A Parents Purpose
“Husband and wife have a solemn responsibility to love and care for each other and for their children. “Children are an heritage of the Lord” (Psalm 127:3). Parents have a sacred duty to rear their children in love and righteousness, to provide for their physical and spiritual needs, and to teach them to love and serve one another, observe the commandments of God, and be law-abiding citizens wherever they live. Husbands and wives—mothers and fathers—will be held accountable before God for the discharge of these obligations.

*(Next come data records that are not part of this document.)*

-- ==== Sys2Proof/Machine/Group.lean ====
section
/-! DEFINITION. Group membership and exchange: JOIN, LEAVE, SHFL and VOTE, major 0x22 (R127 to R129, R146 to R151), and the
formation of groups (R128). -/

namespace Sys2Proof.Machine

/-! Names of groups (R127). -/

/-- A slot of a core after a group took another %gid: what it holds in the slot follows it, and a slot that it has moved away from
keeps its place in the orders of R140 and R362 (R372). -/
def IssueSlot.rename (x : IssueSlot) (j : Nat) (gk gk' : GrpKey) : IssueSlot :=
  let fix := fun (g : GrpKey) => if g = gk && slotOf gk'.gid false == j then gk' else g
  { x with detCur := x.detCur.map fix, detYield := x.detYield.map fix, served := x.served.map fun p => (p.1, fix p.2),
           sampled := x.sampled.map fun p => (p.1, fix p.2) }
/-- Gives a group another %gid in every place that names it. -/
def State.renameGroup (s : State) (gk gk' : GrpKey) : State :=
  let fix := fun (g : GrpKey) => if g = gk then gk' else g
  { s with
    groups := s.groups.map fun g => { g with key := fix g.key },
    threads := s.threads.map fun t => if t.key.ck = gk.ck && t.gid == gk.gid && t.join.isNone then { t with gid := gk'.gid } else t,
    cohorts := s.cohorts.map fun c => if c.key = gk.ck then
      { c with bars := c.bars.map fun b => { b with groups := b.groups.map fun g => if g == gk.gid then gk'.gid else g } } else c,
    cores := s.cores.map fun c => (c.1, { c.2 with
      slots := (List.range c.2.slots.length).zipWith (fun j x => x.rename j gk gk') c.2.slots,
      victims := c.2.victims.map fun v => (v.1, v.2.map fix),
      l1 := c.2.l1.map fun l => { l with owner := l.owner.map fun o => o.map fix } }) }
/-- A formed group whose lowest member has left takes the %gid of its lowest remaining member, so that no two groups of a
cohort hold one %gid (R127). -/
def State.regid (s : State) (gk : GrpKey) : State :=
  match s.group? gk with
  | none => s
  | some g =>
    match g.members with
    | [] => s
    | t :: _ => if gk.gid < 2048 || gk.gid == 2048 + t then s else s.renameGroup gk { gk with gid := 2048 + t }
/-- A new group of threads at program counters, in a role (R127, R128). -/
def State.formGroup (s : State) (ck : CohKey) (role : Nat) (ts : List (Nat × W64)) : State :=
  match ts with
  | [] => s
  | p :: _ =>
    let gk : GrpKey := { ck := ck, gid := 2048 + p.1 }
    let g : Group := { key := gk, role := role, members := ts.map (·.1), frontier := [], score := 0,
                       decayed := s.clock / 1024, mmaSeq := 0,
                       since := s.clock }
    let s1 := s.setGroups (s.groups ++ [g])
    let s2 := ts.foldl (fun s p => s.updThread { ck := ck, tid := p.1, addr := false } fun t =>
      { t with gid := gk.gid, join := none }) s1
    s2.arrive gk false ts

/-! JOIN and LEAVE (R128, R129, R147, R148). -/

/-- JOIN (R128, R147): each member leaves its group and becomes pending with its key. -/
def execJoin (a : Slot) (s : State) : Out :=
  s.operands .unsplit [.g a] fun i ms =>
    let s1 := (ms.foldl (fun s m => s.updThread m.1.key fun t =>
      { t with join := some { key := (m.2.x 0).extractLsb' 0 16, pc := i.run.pc, since := s.clock } })
      (s.countProgress i)).clearRun i
    match s1.depart i.run.gk (ms.map fun m => m.1.key.tid) with
    | .ok s2 => .next ((((s2.reapGroup i.run.gk).switchPoint i).regid i.run.gk).idleSlots i.core)
    | .error n => .next (s.takeTrap i (lowLane ms) (.barrier n))
/-- LEAVE (R129, R148): each member becomes a group of one at the next instruction. -/
def execLeave (s : State) : Out :=
  s.operands .unsplit [] fun i ms =>
    let s1 := (s.countProgress i).clearRun i
    match s1.depart i.run.gk (ms.map fun m => m.1.key.tid) with
    | .ok s2 =>
      let s3 := (((s2.reapGroup i.run.gk).switchPoint i).regid i.run.gk).idleSlots i.core
      .next (ms.foldl (fun s m => s.formGroup i.ck m.1.role [(m.1.key.tid, nextPc i.run.pc)]) s3)
    | .error n => .next (s.takeTrap i (lowLane ms) (.barrier n))

/-! Formation (R128). -/

/-- Cuts a list into consecutive parts of 32. -/
def chunks32 {α : Type} : Nat → List α → List (List α)
  | 0, _ => []
  | fuel + 1, l => if l.isEmpty then [] else l.take 32 :: chunks32 fuel (l.drop 32)
/-- Forms pending threads into groups of 32 by ascending %tid (R128). -/
def State.formPending (s : State) (ck : CohKey) (role : Nat) (ts : List Thread) : State :=
  let l := (sortBy (fun (x y : Thread) => decide (x.key.tid < y.key.tid)) ts).map fun t =>
    (t.key.tid, match t.join with | some j => nextPc j.pc | none => 0)
  (chunks32 l.length l).foldl (fun s g => s.formGroup ck role g) s
/-- Whether a thread is blocked in a wait (R135). -/
def State.isBlocked (s : State) (t : Thread) : Bool :=
  match s.group? { ck := t.key.ck, gid := t.gid } with
  | none => false
  | some g => g.frontier.any fun en => en.addr == t.key.addr && en.wait.isSome && en.members.contains t.key.tid
/-- Of the threads pending with one key, those that form now (R128): all of them when the oldest has waited 512 clocks or
no thread of the cohort can run; else the largest multiple of 32, oldest first. None in DET but the last. -/
def formNow (clock : Nat) (det stuck : Bool) (ts : List Thread) : List Thread :=
  let since := fun (t : Thread) => match t.join with | some j => j.since | none => 0
  if stuck then ts
  else if det then []
  else if ts.any fun t => decide (since t + 512 ≤ clock) then ts
  else
    let l := sortBy (fun (x y : Thread) => decide (since x < since y) || (since x == since y && decide (x.key.tid < y.key.tid))) ts
    l.take (l.length / 32 * 32)
/-- The groups that form in a cohort now: role and threads. -/
def State.formable (s : State) (ck : CohKey) : List (Nat × List Thread) :=
  let all := s.threads.filter fun t => decide (t.key.ck = ck) && !t.exited
  let pend := all.filter fun t => t.join.isSome
  let stuck := all.all fun t => t.join.isSome || s.isBlocked t
  let keys := (pend.map fun t => (t.role, match t.join with | some j => j.key.toNat | none => 0)).eraseDups
  (keys.map fun k => (k.1, formNow s.clock (s.isDet ck) stuck (pend.filter fun t =>
    t.role == k.1 && (match t.join with | some j => j.key.toNat | none => 0) == k.2))).filter fun p => !p.2.isEmpty
/-- Whether a cohort's threads may run: its context is RUNNING and it is on a core (R149). -/
def State.cohortRuns (s : State) (ck : CohKey) : Bool :=
  (match s.context? ck.ctx with | some c => decide (c.st = .running) | none => false) &&
  (match s.cohort? ck with
    | some c => (match c.st with | .resident _ => true | .waiting | .saved _ | .killed _ => false)
    | none => false)
/-- GROUP_FORMATION (R128): the pending threads of a cohort whose formation condition holds form groups. -/
def execGroupFormation (s : State) : Out :=
  match s.op with
  | .nat3 ctx launch coh =>
    let ck : CohKey := { ctx := ctx, launch := launch, coh := coh }
    if s.cohortRuns ck then .next ((s.formable ck).foldl (fun s p => s.formPending ck p.1 p.2) s) else .next s
  | _ => .next s

/-! SHFL and VOTE (R150, R151). -/

/-- SHFL (R150): a member takes g[a] of the lane it names if that lane is in the entry, else its own. -/
def State.shuffle (s : State) (d a b : Slot) (lane : Nat → Nat → Int) : Out :=
  let fs := [Fld.dg d, .g a, .g b]
  s.operands .compute fs fun i ms =>
    let laneOf := fun (t : Thread) => match s.group? i.run.gk with | some g => g.laneOf t.key.tid | none => 0
    .next (s.finish i fs false (ms.map fun m =>
      let src := lane (laneOf m.1) (m.2.x 2).toNat
      (m.1, .slot d (match ms.find? fun q => decide ((laneOf q.1 : Int) = src) with
        | some q => q.2.x 1
        | none => m.2.x 1))))
/-- SHFL.idx (R150). -/
def execShflIdx (d a b : Slot) (s : State) : Out := s.shuffle d a b fun _ x => x
/-- SHFL.up (R150). -/
def execShflUp (d a b : Slot) (s : State) : Out := s.shuffle d a b fun l x => (l : Int) - x
/-- SHFL.down (R150). -/
def execShflDown (d a b : Slot) (s : State) : Out := s.shuffle d a b fun l x => (l : Int) + x
/-- SHFL.xor (R150). -/
def execShflXor (d a b : Slot) (s : State) : Out := s.shuffle d a b fun l x => (l ^^^ x : Nat)
/-- VOTE (R151): every member receives one value of the members' tests, given as (lane, test). -/
def State.vote (s : State) (d a : Slot) (f : List (Nat × Bool) → W32) : Out :=
  let fs := [Fld.dg d, .g a]
  s.operands .compute fs fun i ms =>
    let laneOf := fun (t : Thread) => match s.group? i.run.gk with | some g => g.laneOf t.key.tid | none => 0
    let v := f (ms.map fun m => (laneOf m.1, m.2.x 1 != 0))
    .next (s.finish i fs false (ms.map fun m => (m.1, .slot d v)))
/-- VOTE.any (R151). -/
def execVoteAny (d a : Slot) (s : State) : Out := s.vote d a fun l => boolWord (l.any (·.2))
/-- VOTE.all (R151). -/
def execVoteAll (d a : Slot) (s : State) : Out := s.vote d a fun l => boolWord (l.all (·.2))
/-- VOTE.ballot (R151). -/
def execVoteBallot (d a : Slot) (s : State) : Out :=
  s.vote d a fun l => ofBits fun k => l.any fun p => p.1 == k && p.2

end Sys2Proof.Machine
end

The family is ordained of God. Marriage between man and woman is essential to His eternal plan. Children are entitled to birth within the bonds of matrimony, and to be reared by a father and a mother who honor marital vows with complete fidelity. Happiness in family life is most likely to be achieved when founded upon the teachings of the Lord Jesus Christ. Successful marriages and families are established and maintained on principles of faith, prayer, repentance, forgiveness, respect, love, compassion, work, and wholesome recreational activities. By divine design, fathers are to preside over their families in love and righteousness and are responsible to provide the necessities of life and protection for their families. Mothers are primarily responsible for the nurture of their children. In these sacred responsibilities, fathers and mothers are obligated to help one another as equal partners. Disability, death, or other circumstances may necessitate individual adaptation. Extended families should lend support when needed.” - The Family: A Proclamation to the World
As stated above, a parents purpose is to teach a child and love them. Parents will be held accountable to God for following through with these things. One of the things that stood out to me the most was the last sentence in the above quote. “extended families should lend support when needed.” This stuck out to me because when I was single and living with my family my extended family would have been grandparents and uncles and Aunts and so on. Although, now that I am married my family is my husband and I. Now my extended family are my parents and sisters. They are there for me when I need support. My parents weren’t perfect, no parent is, but they did prepare me well for living with my husband. They taught me how to serve, how to love, how to listen and be a comfort. They taught me to pray in times of hardship and they told me that no matter what I do or where I go they will always love me the same. Now i understand that they did not say that so i can go see how far i can push that until they take it back but i see it more as a comfort. i took this as things that i say or do in moments of high emotion or stress, my parents will be understanding and forgiving of those things. at least this is how I understood it. I can’t say i understand what’s it’s like to be a parent but i know it involves sacrifice. an example of this would be my husband when he was little. He had a single mother who worked countless hours a day to make my husbands life comfortable when he was little. She sacrificed time with her child to make sure he had food, clothes, a home and some extras. That is what she had to sacrifice at the time, but now that my husband is grown and married she gives both of us her attention and her time even though she doesn’t have to. I know that all parents out there who are trying their best will be blessed and i wish strength and comfort for all of them.